» WHAT YOU HAVE TO DO
In full and without changes, output the data.

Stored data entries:
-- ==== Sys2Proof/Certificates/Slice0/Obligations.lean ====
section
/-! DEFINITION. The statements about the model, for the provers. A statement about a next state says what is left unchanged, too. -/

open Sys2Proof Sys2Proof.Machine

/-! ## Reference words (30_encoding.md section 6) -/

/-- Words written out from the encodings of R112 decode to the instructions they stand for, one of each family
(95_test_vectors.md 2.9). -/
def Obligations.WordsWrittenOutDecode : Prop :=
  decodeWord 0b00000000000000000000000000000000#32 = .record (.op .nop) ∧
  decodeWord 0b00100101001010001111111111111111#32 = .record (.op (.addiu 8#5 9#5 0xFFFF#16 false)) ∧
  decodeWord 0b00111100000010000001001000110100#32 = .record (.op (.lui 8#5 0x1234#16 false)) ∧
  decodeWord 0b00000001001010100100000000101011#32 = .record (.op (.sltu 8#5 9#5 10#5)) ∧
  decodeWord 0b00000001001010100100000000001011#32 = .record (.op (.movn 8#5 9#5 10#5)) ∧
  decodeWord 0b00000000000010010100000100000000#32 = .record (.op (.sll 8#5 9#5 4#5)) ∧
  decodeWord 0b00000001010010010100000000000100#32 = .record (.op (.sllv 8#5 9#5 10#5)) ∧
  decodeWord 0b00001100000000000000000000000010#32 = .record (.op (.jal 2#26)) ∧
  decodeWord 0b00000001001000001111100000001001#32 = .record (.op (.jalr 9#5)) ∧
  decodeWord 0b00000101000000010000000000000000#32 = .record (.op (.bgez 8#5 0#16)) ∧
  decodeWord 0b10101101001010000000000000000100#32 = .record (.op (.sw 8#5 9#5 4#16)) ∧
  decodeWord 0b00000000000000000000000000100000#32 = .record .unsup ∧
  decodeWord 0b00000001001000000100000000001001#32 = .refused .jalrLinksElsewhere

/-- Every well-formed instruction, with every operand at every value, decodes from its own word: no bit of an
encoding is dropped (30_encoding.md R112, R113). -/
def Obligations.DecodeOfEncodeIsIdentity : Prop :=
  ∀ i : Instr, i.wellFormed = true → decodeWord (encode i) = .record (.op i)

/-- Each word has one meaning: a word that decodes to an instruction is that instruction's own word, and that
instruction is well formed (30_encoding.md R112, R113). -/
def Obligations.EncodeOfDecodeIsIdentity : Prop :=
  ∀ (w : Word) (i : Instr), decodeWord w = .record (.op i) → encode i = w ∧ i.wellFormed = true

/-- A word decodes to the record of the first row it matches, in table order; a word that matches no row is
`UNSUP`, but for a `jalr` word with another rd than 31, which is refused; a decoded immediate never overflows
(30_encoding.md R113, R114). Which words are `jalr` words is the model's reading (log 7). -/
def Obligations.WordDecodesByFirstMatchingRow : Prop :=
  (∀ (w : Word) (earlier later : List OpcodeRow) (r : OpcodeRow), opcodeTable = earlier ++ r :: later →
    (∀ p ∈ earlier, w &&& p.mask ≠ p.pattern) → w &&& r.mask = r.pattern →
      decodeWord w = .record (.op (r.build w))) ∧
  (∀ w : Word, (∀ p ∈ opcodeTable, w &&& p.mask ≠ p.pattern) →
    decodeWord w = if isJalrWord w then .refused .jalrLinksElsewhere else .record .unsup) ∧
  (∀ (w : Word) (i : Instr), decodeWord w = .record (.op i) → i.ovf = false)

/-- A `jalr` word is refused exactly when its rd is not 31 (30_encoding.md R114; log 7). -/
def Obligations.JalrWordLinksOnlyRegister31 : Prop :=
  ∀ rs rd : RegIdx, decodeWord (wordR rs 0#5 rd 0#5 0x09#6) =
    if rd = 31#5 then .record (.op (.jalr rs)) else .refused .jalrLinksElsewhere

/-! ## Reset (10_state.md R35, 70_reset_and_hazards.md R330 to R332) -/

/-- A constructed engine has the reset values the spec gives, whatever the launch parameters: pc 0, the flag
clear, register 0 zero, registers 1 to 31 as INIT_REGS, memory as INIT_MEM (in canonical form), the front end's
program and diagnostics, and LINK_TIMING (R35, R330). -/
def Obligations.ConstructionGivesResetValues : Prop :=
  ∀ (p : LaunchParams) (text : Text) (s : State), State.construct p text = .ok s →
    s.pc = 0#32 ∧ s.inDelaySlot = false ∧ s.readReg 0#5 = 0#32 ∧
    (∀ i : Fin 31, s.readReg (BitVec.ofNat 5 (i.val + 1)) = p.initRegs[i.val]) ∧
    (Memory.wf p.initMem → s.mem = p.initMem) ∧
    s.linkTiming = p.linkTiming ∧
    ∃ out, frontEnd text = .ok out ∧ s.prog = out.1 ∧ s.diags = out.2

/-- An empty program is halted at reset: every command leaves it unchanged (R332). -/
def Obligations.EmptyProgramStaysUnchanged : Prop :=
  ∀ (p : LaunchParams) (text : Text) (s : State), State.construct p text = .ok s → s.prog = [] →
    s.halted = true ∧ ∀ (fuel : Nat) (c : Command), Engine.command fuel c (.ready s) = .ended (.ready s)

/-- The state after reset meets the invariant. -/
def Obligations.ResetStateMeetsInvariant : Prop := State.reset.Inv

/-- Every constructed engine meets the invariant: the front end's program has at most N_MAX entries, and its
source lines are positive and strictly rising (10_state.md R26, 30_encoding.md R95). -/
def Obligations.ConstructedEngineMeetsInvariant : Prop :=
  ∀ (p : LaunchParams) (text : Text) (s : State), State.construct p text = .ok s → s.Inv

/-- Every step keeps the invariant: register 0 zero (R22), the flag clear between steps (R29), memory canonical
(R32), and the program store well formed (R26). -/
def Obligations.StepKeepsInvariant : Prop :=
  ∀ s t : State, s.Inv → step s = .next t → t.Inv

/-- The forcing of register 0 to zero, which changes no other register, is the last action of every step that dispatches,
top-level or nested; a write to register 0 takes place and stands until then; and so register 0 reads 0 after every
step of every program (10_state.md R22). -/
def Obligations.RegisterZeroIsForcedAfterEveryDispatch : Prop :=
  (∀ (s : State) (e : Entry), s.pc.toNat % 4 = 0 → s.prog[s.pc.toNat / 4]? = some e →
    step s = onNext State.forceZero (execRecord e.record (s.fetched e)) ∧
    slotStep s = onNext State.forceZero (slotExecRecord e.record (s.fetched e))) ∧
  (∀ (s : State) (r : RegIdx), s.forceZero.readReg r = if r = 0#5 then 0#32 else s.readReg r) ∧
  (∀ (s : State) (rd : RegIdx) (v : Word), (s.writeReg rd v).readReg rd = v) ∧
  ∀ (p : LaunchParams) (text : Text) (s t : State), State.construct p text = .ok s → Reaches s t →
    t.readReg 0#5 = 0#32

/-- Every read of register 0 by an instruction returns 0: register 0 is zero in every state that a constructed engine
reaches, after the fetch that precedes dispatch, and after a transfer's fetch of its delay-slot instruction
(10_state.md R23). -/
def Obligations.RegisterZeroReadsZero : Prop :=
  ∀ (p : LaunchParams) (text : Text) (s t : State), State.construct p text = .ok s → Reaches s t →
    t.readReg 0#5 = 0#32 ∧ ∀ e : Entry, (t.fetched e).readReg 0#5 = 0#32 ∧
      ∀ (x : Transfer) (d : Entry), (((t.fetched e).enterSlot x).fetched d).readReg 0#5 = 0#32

» TASK SOLUTION
-- ==== Sys2Proof/Certificates/Slice0/Obligations.lean ====
section
/-! DEFINITION. The statements about the model, for the provers. A statement about a next state says what is left unchanged, too. -/

open Sys2Proof Sys2Proof.Machine

/-! ## Reference words (30_encoding.md section 6) -/

/-- Words written out from the encodings of R112 decode to the instructions they stand for, one of each family
(95_test_vectors.md 2.9). -/
def Obligations.WordsWrittenOutDecode : Prop :=
  decodeWord 0b00000000000000000000000000000000#32 = .record (.op .nop) ∧
  decodeWord 0b00100101001010001111111111111111#32 = .record (.op (.addiu 8#5 9#5 0xFFFF#16 false)) ∧
  decodeWord 0b00111100000010000001001000110100#32 = .record (.op (.lui 8#5 0x1234#16 false)) ∧
  decodeWord 0b00000001001010100100000000101011#32 = .record (.op (.sltu 8#5 9#5 10#5)) ∧
  decodeWord 0b00000001001010100100000000001011#32 = .record (.op (.movn 8#5 9#5 10#5)) ∧
  decodeWord 0b00000000000010010100000100000000#32 = .record (.op (.sll 8#5 9#5 4#5)) ∧
  decodeWord 0b00000001010010010100000000000100#32 = .record (.op (.sllv 8#5 9#5 10#5)) ∧
  decodeWord 0b00001100000000000000000000000010#32 = .record (.op (.jal 2#26)) ∧
  decodeWord 0b00000001001000001111100000001001#32 = .record (.op (.jalr 9#5)) ∧
  decodeWord 0b00000101000000010000000000000000#32 = .record (.op (.bgez 8#5 0#16)) ∧
  decodeWord 0b10101101001010000000000000000100#32 = .record (.op (.sw 8#5 9#5 4#16)) ∧
  decodeWord 0b00000000000000000000000000100000#32 = .record .unsup ∧
  decodeWord 0b00000001001000000100000000001001#32 = .refused .jalrLinksElsewhere

/-- Every well-formed instruction, with every operand at every value, decodes from its own word: no bit of an
encoding is dropped (30_encoding.md R112, R113). -/
def Obligations.DecodeOfEncodeIsIdentity : Prop :=
  ∀ i : Instr, i.wellFormed = true → decodeWord (encode i) = .record (.op i)

/-- Each word has one meaning: a word that decodes to an instruction is that instruction's own word, and that
instruction is well formed (30_encoding.md R112, R113). -/
def Obligations.EncodeOfDecodeIsIdentity : Prop :=
  ∀ (w : Word) (i : Instr), decodeWord w = .record (.op i) → encode i = w ∧ i.wellFormed = true

/-- A word decodes to the record of the first row it matches, in table order; a word that matches no row is
`UNSUP`, but for a `jalr` word with another rd than 31, which is refused; a decoded immediate never overflows
(30_encoding.md R113, R114). Which words are `jalr` words is the model's reading (log 7). -/
def Obligations.WordDecodesByFirstMatchingRow : Prop :=
  (∀ (w : Word) (earlier later : List OpcodeRow) (r : OpcodeRow), opcodeTable = earlier ++ r :: later →
    (∀ p ∈ earlier, w &&& p.mask ≠ p.pattern) → w &&& r.mask = r.pattern →
      decodeWord w = .record (.op (r.build w))) ∧
  (∀ w : Word, (∀ p ∈ opcodeTable, w &&& p.mask ≠ p.pattern) →
    decodeWord w = if isJalrWord w then .refused .jalrLinksElsewhere else .record .unsup) ∧
  (∀ (w : Word) (i : Instr), decodeWord w = .record (.op i) → i.ovf = false)

/-- A `jalr` word is refused exactly when its rd is not 31 (30_encoding.md R114; log 7). -/
def Obligations.JalrWordLinksOnlyRegister31 : Prop :=
  ∀ rs rd : RegIdx, decodeWord (wordR rs 0#5 rd 0#5 0x09#6) =
    if rd = 31#5 then .record (.op (.jalr rs)) else .refused .jalrLinksElsewhere

/-! ## Reset (10_state.md R35, 70_reset_and_hazards.md R330 to R332) -/

/-- A constructed engine has the reset values the spec gives, whatever the launch parameters: pc 0, the flag
clear, register 0 zero, registers 1 to 31 as INIT_REGS, memory as INIT_MEM (in canonical form), the front end's
program and diagnostics, and LINK_TIMING (R35, R330). -/
def Obligations.ConstructionGivesResetValues : Prop :=
  ∀ (p : LaunchParams) (text : Text) (s : State), State.construct p text = .ok s →
    s.pc = 0#32 ∧ s.inDelaySlot = false ∧ s.readReg 0#5 = 0#32 ∧
    (∀ i : Fin 31, s.readReg (BitVec.ofNat 5 (i.val + 1)) = p.initRegs[i.val]) ∧
    (Memory.wf p.initMem → s.mem = p.initMem) ∧
    s.linkTiming = p.linkTiming ∧
    ∃ out, frontEnd text = .ok out ∧ s.prog = out.1 ∧ s.diags = out.2

/-- An empty program is halted at reset: every command leaves it unchanged (R332). -/
def Obligations.EmptyProgramStaysUnchanged : Prop :=
  ∀ (p : LaunchParams) (text : Text) (s : State), State.construct p text = .ok s → s.prog = [] →
    s.halted = true ∧ ∀ (fuel : Nat) (c : Command), Engine.command fuel c (.ready s) = .ended (.ready s)

/-- The state after reset meets the invariant. -/
def Obligations.ResetStateMeetsInvariant : Prop := State.reset.Inv

/-- Every constructed engine meets the invariant: the front end's program has at most N_MAX entries, and its
source lines are positive and strictly rising (10_state.md R26, 30_encoding.md R95). -/
def Obligations.ConstructedEngineMeetsInvariant : Prop :=
  ∀ (p : LaunchParams) (text : Text) (s : State), State.construct p text = .ok s → s.Inv

/-- Every step keeps the invariant: register 0 zero (R22), the flag clear between steps (R29), memory canonical
(R32), and the program store well formed (R26). -/
def Obligations.StepKeepsInvariant : Prop :=
  ∀ s t : State, s.Inv → step s = .next t → t.Inv

/-- The forcing of register 0 to zero, which changes no other register, is the last action of every step that dispatches,
top-level or nested; a write to register 0 takes place and stands until then; and so register 0 reads 0 after every
step of every program (10_state.md R22). -/
def Obligations.RegisterZeroIsForcedAfterEveryDispatch : Prop :=
  (∀ (s : State) (e : Entry), s.pc.toNat % 4 = 0 → s.prog[s.pc.toNat / 4]? = some e →
    step s = onNext State.forceZero (execRecord e.record (s.fetched e)) ∧
    slotStep s = onNext State.forceZero (slotExecRecord e.record (s.fetched e))) ∧
  (∀ (s : State) (r : RegIdx), s.forceZero.readReg r = if r = 0#5 then 0#32 else s.readReg r) ∧
  (∀ (s : State) (rd : RegIdx) (v : Word), (s.writeReg rd v).readReg rd = v) ∧
  ∀ (p : LaunchParams) (text : Text) (s t : State), State.construct p text = .ok s → Reaches s t →
    t.readReg 0#5 = 0#32

/-- Every read of register 0 by an instruction returns 0: register 0 is zero in every state that a constructed engine
reaches, after the fetch that precedes dispatch, and after a transfer's fetch of its delay-slot instruction
(10_state.md R23). -/
def Obligations.RegisterZeroReadsZero : Prop :=
  ∀ (p : LaunchParams) (text : Text) (s t : State), State.construct p text = .ok s → Reaches s t →
    t.readReg 0#5 = 0#32 ∧ ∀ e : Entry, (t.fetched e).readReg 0#5 = 0#32 ∧
      ∀ (x : Transfer) (d : Entry), (((t.fetched e).enterSlot x).fetched d).readReg 0#5 = 0#32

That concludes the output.